ACTUALIZACIÓN: Como muchos comentarios sugieren, hay otro
aspecto ilusorio de la glorificación demócrata de la política exterior de Obama
que no he mencionado aquí (aunque lo he hecho en muchas otras ocasiones): la
ridícula noción de que estar continuamente matando civiles en el mundo musulmán
(una década después del 9 de septiembre) nos mantiene a salvo más que exacerbar
la verdadera amenaza terrorista que ostensiblemente pretende resolver. El quid de
la mentalidad Bush/Cheney era que el terrorismo terminará justo cuando mates a
todos los terroristas (incluso cuando esos esfuerzos hicieron más para asegurar
la continuación y el aumento del odio anti-americano que ninguna otra causa) y
es la misma mentalidad en el corazón de la defensa de Obama.

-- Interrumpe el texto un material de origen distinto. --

-- ==== Sys2Proof/Machine/Flags.lean ====
section
/-! DEFINITION. OSC-CORE has no flags (R26): no operation records one and nothing is stored. What stands here are the two
comparisons R26 names, evaluated where they are used: the select inputs of the feedback formula and of the slope. -/

namespace Sys2Proof.Machine

/-- The three cases of the sign of a feedback coefficient (R78). -/
inductive CoefSign where
  | positive
  | negative
  | zero
  deriving DecidableEq, Repr

/-- The sign of the feedback coefficient, the fifth selection of R91: a comparison of `NUM` with zero (R8). -/
def coefSign (c : Config) (k : NumVal) : CoefSign :=
  if c.num.pos k then .positive else if c.num.neg k then .negative else .zero

/-- The select input of the slope multiplexer (R89): exact equality of the new and the latched scalar, the equality of `NUM`
(R8, R81, D12). -/
def scalarUnchanged (c : Config) (new prev : NumVal) : Bool := c.num.eq new prev

end Sys2Proof.Machine
end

En otro asunto, Jesse Walker de Reason me escribe con una corrección: “Daño colateral entró en
el léxico general durante la primera guerra de Irak, no después de lo de la
Ciudad de Oklahoma. Imagino que de ahí lo recogió McVeigh, también.” Después
añadió que tal vez “fue ampliamente usado antes de Irak y yo no lo noté hasta
entonces. Por lo que debería decir que entró en el léxico común “por lo menos”
cuando la primera guerra de Irak. Pero fue definitivamente usado ampliamente
entonces. Me acuerdo de cuando nosotros en el movimiento anti guerra nos
burlábamos de las noticias por estar repitiendo sin crítica el eufemismo. Hubo
incluso un
libro que usaba la frase como título.”
Para terminar, Jeremy Scahill dio un excelente discurso en la cumbre sobre los aviones no tripulados
de ayer en el que lo llamó “el gabinete de la muerte de Obama”; Kevin Gosztola
tiene como
siempre un excelente resumen junto con el vídeo del discurso.
ACTUALIZACIÓN II: De acuerdo con la CNN hoy,
“un supuesto ataque de aviones no tripulados de EEUU mató
a tres personas el domingo en una escuela en el norte de Pakistán.” El artículo
cita a “oficiales de inteligencia” que aseguran que los “militantes estaban
escondidos” en la escuela. Aparentemente no hay información todavía sobre quién
murió, aunque espero (y confío) en que esto no impedirá las celebraciones a
nuestro “Guerrero en Jefe.”
Este artículo apareció originalmente en Salon.com el 29 de abril de 2012.
[1] Chickenhawk es aquel que hace propagando pro-guerra pero que nunca ha servido en el ejército.